I mercilessly teased my Twitter-using friends at the start. I'm even on record doing so, there are archived Off the Hook episodes in which Twitter was mentioned and I passed one snarky comment or another about how my randomness could never fit in those silly tiny tweet boxes the kids seem to like nowadays. I eventually tried it out, dubiously at first, and very quickly found myself hooked for the above reasons and others. I soon grew into, while not the most frequent and passionate Twitterer in the world, more of one than quite a few of the folks I was chiding back then.

In all honesty, though, it's all made me a little bit sad. I miss my blog! So much has happened I'd love to have properly journaled, but I ended up just tweeting and setting adrift. I feel like it's time to get back into my home in the blogosphere proper, and once again begin regularly expressing myself in longer cohesive units right here on my comfy old website. Fear not, my dear fellow netizens, for Twitter hasn't claimed me entirely after all! There is still some fight in this stubborn old blogger yet! I say to you now, you can expect more proper blog posts from me!

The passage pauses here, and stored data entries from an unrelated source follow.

-- ==== Sys2Proof/Safety.lean ====
section
/-! DEFINITION. What the statements speak of: the invariants of the part, the fields a command may touch, and the
conditions under which a command is the event its row names. -/

namespace Sys2Proof.Machine

/-! ## Invariants -/

/-- A link unit: the bounds of Table 7-1, a replay that stands at an entry, the replay timer running exactly while the
buffer holds an entry (R135), and nothing of it outside UP (R126). -/
abbrev LinkUnit.sound (u : LinkUnit) : Prop :=
  u.replayBuf.length ≤ Config.replayEntries ∧ u.freePlaces ≤ Config.requestPlaces ∧ u.report ≤ Config.linkCredits
    ∧ u.resets ≤ Config.resetFrames
    ∧ (u.replay.all fun k => decide (k < u.replayBuf.length)) = true
    ∧ u.replayTimer = !u.replayBuf.isEmpty
    ∧ (u.state ≠ .up → u.replayBuf = [])

/-- A request layer: the places of its buffer and of its response queue (R108, R115), a controller tag exactly while its
session is ACTIVE (Table 6-1), and a tag table of at most 16 tags, each at most once (R112). -/
abbrev RequestLayer.sound (r : RequestLayer) : Prop :=
  r.buffer.length ≤ Config.requestPlaces ∧ r.respQ.length ≤ Config.responsePlaces
    ∧ r.session.active = r.session.tag.isSome
    ∧ r.tags.length ≤ Config.maxTags ∧ r.tags.Nodup

/-- A notification queue: at most 32 entries, no two FRONTIER entries of one journal, a drop count of at most 255 (R94),
and an overflow flag that is set only while the queue is full (R96). -/
abbrev NotifyPort.sound (n : NotifyPort) : Prop :=
  n.queue.length ≤ Config.notifyPlaces ∧ (∀ j : JournalId, n.queue.countP (Ntf.isFrontierOf j) ≤ 1)
    ∧ n.drops ≤ Config.maxDrops ∧ (n.overflow = true → n.queue.length = Config.notifyPlaces)

/-- The accesses of class ORDINARY in the queue. -/
def MemEngine.ordinary (m : MemEngine) : Nat := m.queue.countP fun a => decide (a.cls = .ordinary)

/-- The memory engine: the places of its queue (R141) and the limit of the refresh debt (R149). -/
abbrev MemEngine.sound (m : MemEngine) : Prop :=
  m.queue.length ≤ Config.accessPlaces ∧ m.ordinary ≤ Config.ordinaryPlaces ∧ m.debt ≤ Config.debtLimit

/-- Every link unit, request layer, notification queue and the memory engine within its bounds, and DRAM in its canonical
form. -/
abbrev Part.sound (p : Part) : Prop :=
  (∀ i, (p.link i).sound) ∧ (∀ i, (p.req i).sound) ∧ (∀ i, (p.ntf i).sound) ∧ p.mem.sound ∧ Memory.wf p.dram

/-- How many reads in flight on a journal have a start position; a read in DRAINING has left the pin set (R75, R79). -/
def Part.readsAt (p : Part) (j : JournalId) (pos : W64) : Nat :=
  ([0, 1, 2, 3, 4, 5, 6, 7] : List ReadId).countP fun r =>
    (p.readCtx r).any fun x => decide (x.journal = j) && decide (x.start = pos) && decide (x.state ≠ .draining)

/-- The slot table, the read contexts and the journal table agree: no session has more than 4 open appends (R26); a
configured journal's open-slot count is at most the slots in use on it, 12 at most (R24); its read pins are start positions
of reads in flight on it, 8 at most (R75, Table 1-1). -/
def Part.tablesSound (p : Part) : Prop :=
  (∀ sid, p.openAppends sid ≤ 4)
    ∧ ∀ j c, (p.journal j).conf = some c →
      (c.openSlots ≤ (p.slotsWith fun x => decide (x.journal = j)).length ∧ c.openSlots ≤ 12)
      ∧ (∀ pos, c.pins.count pos ≤ p.readsAt j pos) ∧ c.pins.length ≤ 8

/-- Nothing that the end of an event carries out is due (log 3). -/
def Part.nothingDue (p : Part) : Bool :=
  (allItems.all fun i => !((p.dirOf i).dirty && !(p.dirOf i).inFlight))
    && !p.formatDue && !p.coldDue && !p.restoreDue && !p.drainDue

/-- A stopped part, or one in which nothing due has been left undone. -/
def Part.quiet (p : Part) : Bool := !p.ret.running || p.nothingDue

/-! ## Fields -/

/-- The fields of `Part`. -/
inductive Part.Field where
  | ret | ctl | links | reqs | ntfs | ntfCnt | journals | header | formatPending | waiting | slots | appendCnt
  | reads | readCnt | mem | dram | maint
deriving DecidableEq, Repr

/-- Two parts agree in a field. -/
def Part.Field.same (p q : Part) : Part.Field → Prop
  | .ret => q.ret = p.ret
  | .ctl => q.ctl = p.ctl
  | .links => q.links = p.links
  | .reqs => q.reqs = p.reqs
  | .ntfs => q.ntfs = p.ntfs
  | .ntfCnt => q.ntfCnt = p.ntfCnt
  | .journals => q.journals = p.journals
  | .header => q.header = p.header
  | .formatPending => q.formatPending = p.formatPending
  | .waiting => q.waiting = p.waiting
  | .slots => q.slots = p.slots
  | .appendCnt => q.appendCnt = p.appendCnt
  | .reads => q.reads = p.reads
  | .readCnt => q.readCnt = p.readCnt
  | .mem => q.mem = p.mem
  | .dram => q.dram = p.dram
  | .maint => q.maint = p.maint

/-- q differs from p in the fields of `fs` at most. -/
def Part.Changes (fs : List Part.Field) (p q : Part) : Prop := ∀ f, f ∉ fs → f.same p q

/-- Every field but DRAM. -/
abbrev allButDram : List Part.Field :=
  [.ret, .ctl, .links, .reqs, .ntfs, .ntfCnt, .journals, .header, .formatPending, .waiting, .slots, .appendCnt, .reads,
    .readCnt, .mem, .maint]

/-- Every field. -/
abbrev allFields : List Part.Field := .dram :: allButDram

/-- The fields that the end of an event reaches. -/
abbrev reactFields : List Part.Field := [.journals, .header, .mem, .formatPending, .maint, .ret, .ctl]

/-- The fields that a session end reaches (R106, Table 6-2). -/
abbrev sessionFields : List Part.Field :=
  [.reqs, .links, .journals, .ntfs, .ntfCnt, .slots, .appendCnt, .mem, .reads, .readCnt, .maint, .waiting]

/-- The fields that the work of a restore reaches. -/
abbrev restoreFields : List Part.Field := [.journals, .header, .maint, .ctl, .mem]

/-- The fields that the entry to QUIESCING reaches. -/
abbrev quiesceFields : List Part.Field := .ret :: .ctl :: sessionFields

/-- The fields that a command's own effect reaches, before what comes due at the end of its event. -/
def reaches : Instr → List Part.Field
  | .attach _ => [.reqs, .links, .ntfs, .ntfCnt]
  | .detach _ => sessionFields
  | .status _ => [.reqs, .links]
  | .subscribe _ => [.reqs, .links, .journals]
  | .unsubscribe _ => [.reqs, .links, .journals]
  | .claim _ => [.reqs, .links, .journals, .ntfs, .ntfCnt]
  | .release _ => [.reqs, .links, .journals, .ntfs, .ntfCnt]
  | .takeover _ => [.reqs, .links, .journals, .ntfs, .ntfCnt, .slots, .appendCnt, .mem]
  | .append _ => [.reqs, .links, .journals, .ntfs, .ntfCnt, .slots, .appendCnt, .mem]
  | .read _ => [.reqs, .links, .journals, .reads, .readCnt, .mem]
  | .trim _ => [.reqs, .links, .journals, .readCnt, .mem]
  | .unknownRequest _ => [.reqs, .links]
  | .data _ => [.reqs, .links, .slots, .appendCnt, .mem]
  | .idleTimerExpiry _ => [.slots, .appendCnt, .mem]
  | .holdGraceExpiry _ => [.journals]
  | .appendWriteComplete => [.mem, .dram, .slots, .journals, .appendCnt]
  | .frontierAdvance _ => [.journals, .slots]
  | .directoryWriteStart _ => [.journals, .header, .mem]
  | .directoryWriteComplete =>
    [.mem, .dram, .reqs, .waiting, .slots, .journals, .ntfs, .ntfCnt, .maint, .header]
  | .appendDoneRelease _ => [.reqs, .waiting, .slots, .journals, .ntfs, .ntfCnt]
  | .deviceHeaderWriteComplete => [.mem, .dram, .journals, .header]
  | .transferComplete _ => [.journals, .ntfs, .ntfCnt]
  | .trimCheckComplete => [.mem, .dram, .reqs, .waiting, .journals, .readCnt]
  | .trimHeadAdvance _ => [.journals, .readCnt]
  | .trimComplete _ => [.journals, .reqs, .waiting]
  | .readBurstComplete => [.mem, .dram, .reads]
  | .readFrameQueued _ => [.reqs, .readCnt, .reads, .mem]
  | .readResponseQueued _ => [.reqs, .reads, .journals, .readCnt]
  | .appendDoneQueued _ => [.waiting, .reqs, .slots, .journals, .ntfs, .ntfCnt]
  | .waitingResponseQueued _ => [.waiting, .reqs]
  | .formatExecute => [.formatPending, .journals, .header, .mem]
  | .formatWritesComplete => [.mem, .dram, .journals, .header, .maint]
  | .transmitSelect _ => [.ntfs, .ntfCnt, .reqs, .links]
  | .sendIdle _ => [.links]
  | .sendLinkReset _ => [.links]
  | .replaySend _ => [.links]
  | .goodSequencedFrame _ _ _ _ => sessionFields
  | .idleFrame _ _ => sessionFields
  | .linkResetFrame _ => sessionFields
  | .frameCheckFail _ => [.links]
  | .replayTimerExpiry _ => sessionFields
  | .silenceTimerExpiry _ => sessionFields
  | .accessAdmit _ => [.reads, .mem]
  | .refreshTimerExpiry => [.mem, .dram, .maint]
  | .refreshComplete => [.mem]
  | .initialiseComplete => [.dram, .mem, .journals, .header, .maint, .ctl]
  | .selfRefreshEntryComplete => allButDram
  | .selfRefreshExitComplete => [.mem, .ret, .journals, .header, .maint, .ctl]
  | .coldStartWriteComplete => [.mem, .dram, .journals, .header]
  | .coldStartDone => [.ret, .ctl, .maint]
  | .headerLoadComplete => .mem :: .dram :: restoreFields
  | .entryLoadComplete => .mem :: .dram :: restoreFields
  | .directoryRewriteComplete => .mem :: .dram :: restoreFields
  | .restoreComplete => [.journals, .maint, .ret, .ctl]
  | .quiesceDrainDone => [.ret, .maint, .ctl, .mem]
  | .pfailNFall => allButDram
  | .pfailNRise => allButDram
  | .mainDomainStart => allButDram
  | .mainPowerOn => allButDram
  | .mainPowerLoss => allFields
  | .rstNLow => allFields
  | .rstNRelease => allButDram
  | .retentionPowerOn => allFields
  | .readStatus => [.maint]
  | .readJournal _ => [.maint]
  | .setLayout _ _ _ => [.journals, .header, .maint]
  | .clearLayout _ => [.journals, .header, .maint, .ntfs, .ntfCnt]
  | .setParam _ _ _ => [.maint, .journals, .header]
  | .forceRelease _ => [.maint, .journals, .ntfs, .ntfCnt, .slots, .appendCnt, .mem]
  | .saveAndHalt => quiesceFields
  | .resume => [.ret, .maint, .ctl, .mem]
  | .format => [.maint, .formatPending]
  | .readCounters _ _ => [.maint]
  | .clearCounters => [.links, .reqs, .ntfCnt, .appendCnt, .readCnt, .mem, .ctl, .maint]
  | .ackAttention _ => [.maint]
  | .setAttentionMask _ => [.maint]
  | .badCommand _ => [.maint]
  | .spiCutShort _ => [.maint]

...yes, I'll post their links to Twitter.

December 13, 2010

I art!

Rob @ 11:09 AM

I've started an art blog, consisting entirely of the random creative stuff I've created or collaborated on across various media. My goal is to make at least one post to it per day, both to get some of my older stuff back out there and to encourage myself to get cracking on some new stuff.

You can find this new hotness at robtfirefly.tumblr.com, and here's the RSS.

November 25, 2010

Gobbles.

Rob @ 4:32 PM

I am participating in a traditional ritual observance, in preparation for which I have forced spiced stale bread cuboids into the excavated abdominopelvic body cavity of a deceased avian creature. I am now charring the corpse in an enclosed flame chamber while periodically dousing it in its own heated and released bodily fluids, with the ultimate goal of consuming mass quantities of its flesh with my nuclear family unit.

Thanksgiving dinner! I will enjoy it.

November 12, 2010

33

Rob @ 12:28 PM

My first official act this morning as a wise old man of age 33 was to rewatch the film Coneheads. AS YOU CAN SEE I AM HANDLING SRS BSNS TODAY.

My birthday is neat, but I'll be even more excited in four months when I can celebrate being 33 1/3.

Incidentally '33 is the release year of Duck Soup, one of my two favorite Marx Brothers films. If you'd really like to give me something for my birthday, go watch that film and let me know what you thought of it. (My other favorite Marx film is A Night at the Opera, but since that came out in '35 I won't harass you to watch it for another two years.)

November 5, 2010

Guy Doc’s Night

Rob @ 5:14 PM

The Fifth of November, 1955

Remember, remember the Fifth of November,
The scientist hanging a clock,
Who knew on that date,
That fortune and fate,
Would reveal so much more to the Doc.
Doc Brown, Doc Brown, he did invent
Such objects of folly, with good intent,
He tumbled and fell in his lavatory
But soon after took to his lab'ratory
For though he'd been woefully injur'ed
A vision unfurled in his bruis'ed head
Great Scott! Great Scott! From this disaster
Great Scott! Great Scott! The Flux Capac'tor!
And what did he do with it? Build it!

And here's a drawing.
And here's a video.

October 30, 2010

Halloween Parade 2010 is tomorrow!

Rob @ 1:42 PM

That thing I always do on tomorrow's date is tomorrow! I'm looking way forward to it; this is October's last chance to stop sucking.

Sp, who wants to throw on a costume - any costume - and march in the world's largest Halloween Parade with me tomorrow? I'll be marching with the NYC2600 crowd; more details here. The more the merrier, so if you're into it get in touch or just show up unannounced and join up with us out in front of the Hotel Pennsylvania (7th Avenue across from Penn Station) from 3-4PM! We'll be the geeks in funny outfits, you be one too.

I usually unveil my costume earlier than this, but not this time as I'm still rushing to complete it. Heading out to collect the last bits and pieces now.